[Illustration: LAURENCE STERNE.]
[Illustration: UNCLE TOBY AND CORPORAL TRIM. From a drawing by B. Westmacott.]
[Illustration: TOBIAS SMOLLETT.]
Sterne and Smollett.—With Richardson and Fielding it is customary to associate two other mid-eighteenth century novelists, Lawrence Sterne (1713-1768) and Tobias Smollett (1721-1771). Between 1759 and 1767 Sterne wrote his first novel, The Life and Opinions of Tristram Shandy, Gentleman, which presents the delightfully comic and eccentric members of the Shandy family, among whom Uncle Toby is the masterpiece. In 1768 Sterne gave to the world that compound of fiction, essays, and sketches of travel known as A Sentimental Journey through France and Italy. The adjective “sentimental” in the title should be specially noted, for it defines Sterne’s attitude toward everything in life. He is habitually sentimental in treating not only those things fitted to awaken deep emotion, but also those trivial incidents which ordinarily cause scarcely a ripple of feeling. Although he is sometimes a master of pathos, he frequently gives an exhibition of weak and forced sentimentalism. He more uniformly excels in subtle humor, which is his next most conspicuous characteristic.
Roderick Random (1748), Peregrine Pickle (1751), and The Expedition of Humphrey Clinker (1771) are Smollett’s best novels.
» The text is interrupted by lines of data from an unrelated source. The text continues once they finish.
/-- Whether a guarded member's source register holds an uncorrectable soft error (15 R375, 21 R487). -/
def badSource (s : State) (i : Instr) : Bool :=
  (guarded s (wordInfo i).pr).any (fun m => !(s.srcThr m).bad.isEmpty && (srcRegs i).any (fun r => (s.srcThr m).bad.contains r))

/-- Runs one word for the members of the issue in progress: the common checks, the word's own checks, then its effect. The words of a
multi-word issue have been checked together on the state before it (R120). -/
def word (i : Instr) (s : State) (check : State → Check) (effect : State → State) : State :=
  if s.cur.go then effect (cancelDests s i)
  else match staticTrap s i with
  | some t => raise s t
  | none =>
    if badSource s i then raise s { cause := cSOFTERR, det := 1 }
    else match check s with
    | .trap t => raise s t
    | .hold why => hold s why
    | .due ds =>
      let t := (hold s 9).foldl ds (fun t d => reportAt t d.1 d.2)
      { t with cur := { t.cur with verdict := 6 } }
    | .park js drain => (hold s 2).foldl js (parkAt drain)
    | .page ctx va acc stage need why => hold (waitIssue s ctx va acc stage need (s.blkCore s.cur.blk) s.cur.blk s.cur.j) why
    | .pass => effect (cancelDests s i)

/-- A word without checks of its own. -/
def plain (i : Instr) (s : State) (effect : State → State) : State := word i s (fun _ => .pass) effect

/-! ### Waits (10 R249 to R251) -/

/-- The groups with a guarded member. -/
def guardedGroups (s : State) (pr : Nat) : List Nat := ((guarded s pr).map Prod.fst).eraseDups

/-- CANCEL taken at once by a group that waits (R251): its TPC is the PC of the waiting word, or of the word a thread is parked at. A group
whose REP issue is under way does not wait, and one that has taken CANCEL takes it no second time. -/
def cancelAtOnce (s : State) (b j : Nat) : State :=
  let g := s.grp b j
  let st := if g.inRep.isSome || g.cancelled then 1 else groupState (s.blk b) g
  let pcOf (l : Nat) : Nat := if st = 3 then (g.th l).pc.toNat else g.waitPc
  if st = 3 ∨ st = 4 ∨ st = 5 ∨ st = 6 then
    let s := s.updCore (s.blkCore b) (fun k => { k with xacqQ := k.xacqQ.filter (· ≠ (b, j)) })
    raiseGroup (s.updBlk b (fun k => withdrawDecl k j)) b j
      { cause := cCANCEL, prec := false, sc := 0, det := 0, arg := 0, repi := 0, lanes := g.alive.map (fun l => (l, pcOf l, pcOf l, 0, 0)) }
  else s

/-- A group begins to wait at a PC; one already marked for termination takes CANCEL at once (R251). -/
def enterWait (s : State) (j : Nat) (w : GWait) (pc : Nat) : State :=
  let b := s.cur.blk
  let s := s.updGrp b j (fun g => { g with wait := w, waitPc := pc })
  if (s.blk b).marked then cancelAtOnce s b j else s

/-! ### Returning from a trap (19 R450) -/

/-- Moves the handler threads of a group to their TEPC, in the state before the trap, gives GROUP.REPI (05 R132) and the marker that the trap left
pending (05 R121) back, and clears HM. -/
def leaveHandler (g : Group) : Group :=
  { g with hm := false, repi := g.repSave, setFault := false, marker := g.tmark <|> g.marker, tmark := none, tcause := g.tcause &&& ~~~(0x8000_0000 : Word)
           thr := tmap (fun _ t =>
             if t.handler then { t with handler := false, pc := t.tepc.setWidth 48, mode := if t.mode = .exited then .exited else t.before } else t) g.thr }

end Sys2Proof.Machine
end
They are composed mainly of a succession of stirring or humorous incidents. In relying for interest more on adventure than on the drawing of character, he reverts to the picaresque type of story.
The Relation of Richardson, Fielding, Sterne, and Smollett to Subsequent Fiction.—Although the modern reader frequently complains that these older novelists often seem heavy, slow in movement, unrefined, and too ready to draw a moral or preach a sermon, yet these four men hold an important place in the history of fiction. With varying degrees of excellence, Richardson, Fielding, and Sterne all have the rare power of portraying character from within, of interpreting real life. Some novelists resort to the far easier task of painting merely external characteristics and mannerisms. Smollett belongs to the latter class. His effective focusing of external peculiarities and caricaturing of exceptional individuals has had a far-reaching influence, which may be traced even in the work of so great a novelist as Charles Dickens. Fielding, on the other hand, had great influence of Thackeray, who has recorded in The English Humorists of the Eighteenth Century his admiration for his earlier fellow-craftsman.
Although subsequent English fiction has invaded many new fields, although it has entered the domain of history and of sociology, it is not too much to say that later novelists have advanced on the general lines marked out by these four mid-eighteenth century pioneers. We may even affirm with Gosse that “the type of novel invented in England about 1740-50 continued for sixty or seventy years to be the only model for Continental fiction; and criticism has traced in every French novelist, in particular, the stamp of Richardson, if not of Sterne, and of Fielding.”